Я хочу опять вернуться к В. Сатир. Она описывала пять коммуникативных типов. Первые четыре из них не берут на себя ответственность за происходящее.

Первый тип - это заискивающее говорение.

Второй тип - это обвиняющий.

Это случай, когда вина всегда перепихивается на другого. Например, сидит женщина, выливает случайно компот на стол, все вокруг начинают ликвидировать последствия, и она начинает кричать на рядом сидящего, что он виноват, так как отвлек ее. Поскольку у нее раньше в родительской семье было принято назначать кого-то одного (но не себя) ответственным за все, что происходит. Часто это один и тот же человек, но если он выходит из системы, на его место тут же становится другой.

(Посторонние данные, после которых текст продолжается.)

-- ==== Sys2Proof/Laws/Memory.lean ====
section
/-!
SUPPORT. The canonical form of the four memories, kept by every operation and by every command.
-/

namespace Sys2Proof.Machine

set_option linter.all false


/-- Every part of the device but the four memories. -/
def notMemory : Nat := 2361183241434822606367

theorem Dev.memoryWf_mask (d : Dev) : (d.mask notMemory).memoryWf = d.memoryWf := rfl

theorem Dev.mem_foldl {α : Type} {f : Dev → α → Dev} (h : ∀ d a, (d.mask notMemory).memoryWf = true → ((f d a).mask notMemory).memoryWf = true) :
    ∀ (l : List α) (d : Dev), (d.mask notMemory).memoryWf = true → ((l.foldl f d).mask notMemory).memoryWf = true
  | [], _, w => w
  | a :: l, d, w => Dev.mem_foldl h l (f d a) (h d a w)

theorem Dev.mem_getD {o : Option Dev} {d : Dev} (h : ∀ r, o = some r → (r.mask notMemory).memoryWf = true) (w : (d.mask notMemory).memoryWf = true) :
    ((o.getD d).mask notMemory).memoryWf = true := by
  cases o with
  | none => exact w
  | some r => exact h r rfl
theorem Dev.mem_getD_pair {α : Type} {o : Option (α × Dev)} {x : α} {d : Dev} (h : ∀ r, o = some r → (r.2.mask notMemory).memoryWf = true) (w : (d.mask notMemory).memoryWf = true) :
    ((o.getD (x, d)).2.mask notMemory).memoryWf = true := by
  cases o with
  | none => exact w
  | some r => exact h r rfl

theorem Dev.gwrite_mem (d : Dev) (a : Nat) (bs : List Byte) (h : (d.mask notMemory).memoryWf = true) : ((d.gwrite a bs).mask notMemory).memoryWf = true := by
  rw [Dev.memoryWf_mask] at *
  simp only [Dev.memoryWf, Dev.gwrite, Bool.and_eq_true] at *
  exact ⟨⟨⟨Memory.wf_write _ _ _ h.1.1.1, h.1.1.2⟩, h.1.2⟩, h.2⟩

theorem Dev.gsetNum_mem (d : Dev) (a : ℕ) (n : ℕ) (v : ℕ) (hw : (d.mask notMemory).memoryWf = true) : ((Dev.gsetNum d a n v).mask notMemory).memoryWf = true := by
  unfold Dev.gsetNum
  all_goals (repeat' (first | with_reducible assumption | intro _ | with_reducible apply Dev.gwrite_mem | split | (dsimp only; split)))

theorem Dev.gsetWord_mem (d : Dev) (a : ℕ) (v : ℕ) (hw : (d.mask notMemory).memoryWf = true) : ((Dev.gsetWord d a v).mask notMemory).memoryWf = true := by
  unfold Dev.gsetWord
  all_goals (repeat' (first | with_reducible assumption | intro _ | with_reducible apply Dev.gsetNum_mem | split | (dsimp only; split)))

theorem Dev.sesSet_mem (d : Dev) (s : ℕ) (i : ℕ) (v : ℕ) (hw : (d.mask notMemory).memoryWf = true) : ((Dev.sesSet d s i v).mask notMemory).memoryWf = true := by
  unfold Dev.sesSet
  all_goals (repeat' (first | with_reducible assumption | intro _ | with_reducible apply Dev.gsetWord_mem | split | (dsimp only; split)))
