-- ==== Sys2Proof/WellFormed.lean ====
section
/-!
DEFINITION. Which commands name parts that the adapter has: a check of the operands against the numbers of units, ports,
queues and addresses that the spec states.  It stops nothing: a command with an operand out of range is one whose happening
cannot occur, and its meaning leaves the block as it is (log entry 2).
-/

namespace Sys2Proof

/-- R30, R48, R275: a manager stands on one of two host ports and has a 16-bit requester ID, firmware on one of four pairs. -/
def Requester.inRange : Requester → Bool
  | .manager port rid => decide (port < 2) && decide (rid < 65536)
  | .firmware n => decide (n < 4)
  | .welbor => true

/-- R377, R23: two host ports and 4096 slices. -/
def Transport.inRange : Transport → Bool
  | .pf0 n => decide (n < 2)
  | .pf1 n => decide (n < 2)
  | .mctp => true
  | .slice n => decide (n < 4096)

/-- R388, R23: 32 manager channels, 16 internal channels and 4096 slices. -/
def MailEnd.inRange : MailEnd → Bool
  | .manager n => decide (n < 32)
  | .firmware n => decide (n < 32)
  | .x n => decide (n < 16)
  | .y n => decide (n < 16)
  | .tenant n => decide (n < 4096)
  | .welbor n => decide (n < 4096)

/-- R23, R295: 65,536 queues and 64 movers. -/
def ReadTarget.inRange : ReadTarget → Bool
  | .fetch n => decide (n < 65536)
  | .entry n _ => decide (n < 65536)
  | .mover n => decide (n < 64)
  | .wire _ => true
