/-- Settles O37: a record by its SA and the lehr's code, an operation by its opcode, a roll by rights and form. -/
theorem secureTransportCommands : Obligations.SecureTransportCommands := by
  unfold Obligations.SecureTransportCommands
  refine ⟨?discarded, ?submitted, ?failed, ?secured, ?drained, ?popped, ?noLimit, ?written, ?read, ?disabled, ?rolled,
    ?rollBarred, ?rollMalformed⟩
  case discarded =>
    intro s lane ses kind sa r d holdest haccepts hrecord hserving htaken hreadable hinvalid
    exact execSxpPrecheck_of_precheck (Dev.precheck_of_refused holdest haccepts hrecord hserving htaken hreadable
      (Dev.saReason_of_invalid hinvalid))
  case submitted =>
    intro s lane ses kind sa r d w l holdest haccepts hrecord hserving htaken hreadable hreason hwords htls hprotect hsoft hhard
      hnotHit hlocated haad hdata
    exact execSxpPrecheck_of_precheck (Dev.precheck_of_checked holdest haccepts hrecord hserving htaken hreadable hreason
      (Dev.sxpCheck_of_tlsProtect hwords htls hprotect hsoft hhard hnotHit hlocated haad hdata))
  case failed =>
    intro s lane ses kind tag code n out j d e hdone hjob hrecord hreason htaken hreadable hlanded hstill
    exact execSxpPostcheck_of_postcheck (Dev.postcheck_of_record hdone hjob hrecord htaken hreadable hlanded hstill
      (Dev.sxpFinal_of_failed out hstill hrecord hreason))
  case secured =>
    intro s lane ses kind tag out j d e hdone hjob hrecord hprotect htls htaken hreadable hlanded hstill hunmapped
    exact execSxpPostcheck_of_postcheck (Dev.postcheck_of_record hdone hjob hrecord htaken hreadable hlanded hstill
      (Dev.sxpFinal_of_tlsProtected out hstill hrecord hprotect htls hunmapped))
  case drained =>
    intro s sa hrolling hdrained
    exact congrArg s.become (Dev.rollDone_of_drained hrolling hdrained)
  case popped =>
    intro s req hard sa rest hreach hhead hawake
    exact execLimitFifoPop_of_reached hreach hawake (Dev.popLimit_of_head hhead)
  case noLimit =>
    intro s req hreach hempty hawake
    exact execLimitFifoPop_of_reached hreach hawake (Dev.popLimit_of_empty hempty)
  case written =>
    intro s o hrun
    exact congrArg s.become (Dev.portExec_of_running hrun rfl)
  case read =>
    intro s o hrun
    exact congrArg s.become (Dev.portExec_of_running hrun rfl)
  case disabled =>
    intro s o hrun
    exact congrArg s.become (Dev.portExec_of_running hrun rfl)
  case rolled =>
    intro s o hrun hmay hformed
    exact execSxpRoll_of_rolled hrun (Dev.saRoll_of_formed hmay hformed)
  case rollBarred =>
    intro s o hrun hbarred
    exact execSxpRoll_of_rolled hrun (Dev.saRoll_of_barred hbarred)
  case rollMalformed =>
    intro s o hrun hmay hbad
    exact execSxpRoll_of_rolled hrun (Dev.saRoll_of_malformed hmay hbad)

end Sys2Proof.Machine

/-!
Storage entries and their wire commands (R231-R237, R242, R243): the checks of an entry, the issue of a wire command, the PDUs
that a session receives for it, and its time-outs.
-/

namespace Sys2Proof.Machine

/-! ## Checks of an entry (R231) -/

section
variable {d d1 : Dev} {q op : Nat} {e : QueueEntry} (hnext : d.nextStorage q = some e) (hop : e.opcode = op)
  (htype : d.qType q = typeSto) (haccepts : d.accepts Page.sto = true)
  (hstate : (d.queue q).state = .run ∨ (d.queue q).state = .error)
  (hnoted : (d.noteVol e.volume).latchWhen (d.volValid e.volume && d.sesBad (d.volSession e.volume)) Page.sto
    FaultBit.sto_LINE_UE = d1)
include hnext hop htype haccepts hstate hnoted
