-- ==== Sys2Proof/WellFormed.lean ====
section
/-! DEFINITION. Well-formedness. Every operand of an operation has exactly the width of its field and every value of a field
is legal (R63, R67), so the checks that can fail are those on the parameters (R7, R101, R104, R151). -/
namespace Sys2Proof

/-- Every value of every operand field names a legal command (R63, R67): the operands' types leave nothing to refuse. -/
def Instr.wellFormed : Instr → Bool
  | .enc _ => true
  | .fmt => true
  | .setd _ => true
  | .setc _ => true
  | .setl _ => true
  | .push _ => true
  | .latch => true
  | .rdig _ => true
  | .rcyc => true
  | .ctrl _ _ => true
  | .conv _ => true

/-- R7: `LOW_PRESSURE < HIGH_PRESSURE`. -/
abbrev Params.ThresholdsOrdered (p : Params) : Prop := p.lowPressure < p.highPressure

/-- R7: `V_MIN < V_MAX`. -/
abbrev Params.BandOrdered (p : Params) : Prop := p.vMin < p.vMax

/-- R7: `P_MAX > 0`. -/
abbrev Params.ScalePositive (p : Params) : Prop := 0 < p.pMax

/-- R7: `ADC_FULL > 0`. -/
abbrev Params.FullScalePositive (p : Params) : Prop := 0 < p.adcFull

/-- R7, R101: every `SEG_DIGIT[k]` has bit 7 set (the decimal point dark). -/
abbrev Params.DigitsDark (p : Params) : Prop := ∀ k : Fin 10, p.segDigit[k].getLsbD 7 = true

/-- R104 on the other three glyphs: blank and dash have bit 7 set; `SEG_DP` lights bit 7 and nothing else.
DEDUCED (assumption log entry 7): R7's list names only `SEG_DIGIT`, R104 states it of every glyph code. -/
abbrev Params.PointDisjoint (p : Params) : Prop :=
  p.segBlank.getLsbD 7 = true ∧ p.segDash.getLsbD 7 = true ∧ p.segDp = 0x7F

/-- R151: `SEL(j) = 1 << j`, so exactly one of bits 0..3 is set and bits 4..7 are 0 (DEDUCED, assumption log entry 19: R7 makes
`SEL` a parameter, and its list of conditions does not name it). -/
abbrev Params.SelectsOneHot (p : Params) : Prop := ∀ j : Slot, p.sel[j.toNat] = 1#8 <<< j.toNat

/-- The well-formed parameters (R7, R104, R151). No operation needs them: an ill-formed machine runs too (R183, D25). -/
abbrev Params.WellFormed (p : Params) : Prop :=
  p.ThresholdsOrdered ∧ p.BandOrdered ∧ p.ScalePositive ∧ p.FullScalePositive ∧ p.DigitsDark ∧ p.PointDisjoint ∧
    p.SelectsOneHot

end Sys2Proof
end

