-- ==== Sys2Proof/Machine/State.lean ====
section
/-! DEFINITION. The state of the block (10_state.md R20, every element), the interface to the host (the commands it has
issued, the string port, the responses: R6, R11, R64, R240), the reasons a step could stop, and the state after reset. -/
namespace Sys2Proof.Machine

/-- R25: `PUMP` is Off or On. The same two names are the levels the controller writes to the relay line (R186). -/
inductive PumpState where
  | off
  | on
  deriving DecidableEq, Repr

/-- One write of the relay line with the settle after it (R186, R187). -/
structure RelayWrite where
  /-- The state the line is driven to: `on` asserts it. -/
  level : PumpState
  /-- The settle the host waits out, in milliseconds; it changes no state. -/
  settleMs : Nat
  deriving DecidableEq, Repr

/-- One event of a response (R9 `emit`, R11). -/
inductive Event where
  /-- The segment code ENC returns (R103). -/
  | code (c : Byte)
  /-- The pressure CONV returns, an exact rational (R10, R171). -/
  | pressure (p : Rat)
  /-- One entry of the latch trace: `Q` after a rising edge of `LAT` (R132). -/
  | latched (q : Word)
  /-- The record of a controller step: `PUMP` after it, and the relay writes in order, each with its settle (R185..R187). -/
  | control (pump : PumpState) (writes : List RelayWrite)
  /-- The fault record of an illegal command: its code and the word (R201). -/
  | fault (f : CommandFault) (word : Word)
  deriving DecidableEq, Repr

/-- A command as the host issues it: the word, and the string it puts on the string port (R60, R64). -/
structure Command where
  /-- The command word. -/
  word : Word
  /-- The string on the port; only FMT reads it. -/
  str : List Byte
  deriving DecidableEq, Repr

/-- The state. The eight fields after `params` are R20's elements; the last four are the host interface, the model's own
fields (assumption log entries 2, 3 and 4). -/
structure State where
  /-- The configuration the machine was built with (R7, R32): no operation writes it (assumption log entry 5). -/
  params : Params
  /-- `BUF[0..3]`, the display buffer, slot 0 rightmost (R22, R24). -/
  buf : Vector Byte 4
  /-- `PUMP` (R25). The relay line is derived from it (R26). -/
  pump : PumpState
  /-- `CHAIN`, the 16 serial stages; bit 0 is nearest the data input (R28). -/
  chain : Word
  /-- `Q`, the 16 latched outputs (R29). -/
  q : Word
  /-- The level of the line `DATA` (R27). -/
  data : Level
  /-- The level of the line `CLK` (R27). -/
  clk : Level
  /-- The level of the line `LAT` (R27). -/
  lat : Level
  /-- `FAULT`, the first illegal command's fault; `none` is NONE (R30). -/
  fault : Option CommandFault
  /-- The string on the string port for the command being performed (R64). -/
  strPort : List Byte
  /-- The commands the host has issued and the block has not started, oldest first (R6). -/
  pending : List Command
  /-- The events the command being performed has emitted, in order (R9, R11). -/
  response : List Event
  /-- The responses of the completed commands, oldest first (R240). -/
  responses : List (List Event)
  deriving DecidableEq, Repr

/-- The reasons a step could stop. There is none: "No behaviour of the block is stuck: every operation completes, and the
block never halts by itself" (93_implementation_defined.md; R200, R240), and an illegal command is recorded in the state
(R201), after which the block goes on (R202). Nothing raises a fault of this type. -/
inductive Fault where
  deriving DecidableEq, Repr

/-- The reasons a step could refuse. -/
inductive Refusal where
  /-- Raised by an arm of `exec` whose instruction has no meaning. Safe: a claim about it becomes unprovable. No arm of this
  model raises it. -/
  | notModelled (mnemonic : String)
  deriving DecidableEq, Repr

/-- What a step answers. -/
abbrev Result := Host.Outcome State Fault Refusal

/-- One draw of the five elements R34 leaves unspecified at reset. -/
structure ResetDraw where
  chain : Word
  q : Word
  data : Level
  clk : Level
  lat : Level
  deriving DecidableEq, Repr

/-- The machine with parameters `p` right after power-on (R34, R220, R221), for every draw of the unspecified elements. -/
def State.powerOn (p : Params) (d : ResetDraw) : State where
  params := p
  buf := #v[0xFF, 0xFF, 0xFF, 0xFF]
  pump := .off
  chain := d.chain
  q := d.q
  data := d.data
  clk := d.clk
  lat := d.lat
  fault := none
  strPort := []
  pending := []
  response := []
  responses := []

/-- DESIGN CHOICE (assumption log entry 1, unsafe): the one draw `State.reset` takes, all zeros. R34 leaves the draw free; a
claim about reset is stated over `State.powerOn` for every draw. -/
def ResetDraw.zeros : ResetDraw where
  chain := 0
  q := 0
  data := false
  clk := false
  lat := false

/-- The machine right after reset, with the default parameters (R7) and the draw the log names. -/
def State.reset : State := State.powerOn Params.default ResetDraw.zeros

/-! The updates of one field each. -/

/-- `BUF[0..3] <- b`, one indivisible write (R45). -/
def State.setBuf (s : State) (b : Vector Byte 4) : State := { s with buf := b }

/-- `PUMP <- v`. -/
def State.setPump (s : State) (v : PumpState) : State := { s with pump := v }

/-- `CHAIN <- v`. -/
def State.setChain (s : State) (v : Word) : State := { s with chain := v }

/-- `Q <- v`. -/
def State.setQ (s : State) (v : Word) : State := { s with q := v }

/-- `DATA <- v`. -/
def State.setData (s : State) (v : Level) : State := { s with data := v }

/-- `CLK <- v`, the level alone. -/
def State.setClk (s : State) (v : Level) : State := { s with clk := v }

/-- `LAT <- v`, the level alone. -/
def State.setLat (s : State) (v : Level) : State := { s with lat := v }

/-- `FAULT <- v`. -/
def State.setFault (s : State) (v : Option CommandFault) : State := { s with fault := v }

/-- `emit(e)`: append an event to the response of the command being performed (R9). -/
def State.emit (s : State) (e : Event) : State := { s with response := s.response ++ [e] }

end Sys2Proof.Machine
end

Третий тип - это расчетливый.

Четвертый тип - отстраненный.

В основном слушает и не говорит.

Пятый тип - уравновешенный

У него есть единственный недостаток - он говорит правду. А правду часто не готовы слышать.

Но дальше может развернуться жесткая полемика, она может его объявить некультурным человеком. Даже если он в итоге согласится (а он ведь может и отказаться) идти в это кино. И вовсе не потому, что он некультурный человек, а потому что он не хочет, чтобы за него кто-то решал. И хотя бы в этих отношениях он хочет решать за себя сам. И смысл этих полемик не в том, что кто-то хочет мороженое, а кто-то пиццу, а в том, что, может, кому-то все время рассказывал, что делать, кто-то другой - какая-нибудь историческая фигура говорила, что ему делать, что есть и так далее. Кто-то другой определял его реальность и его потребности подменял своими.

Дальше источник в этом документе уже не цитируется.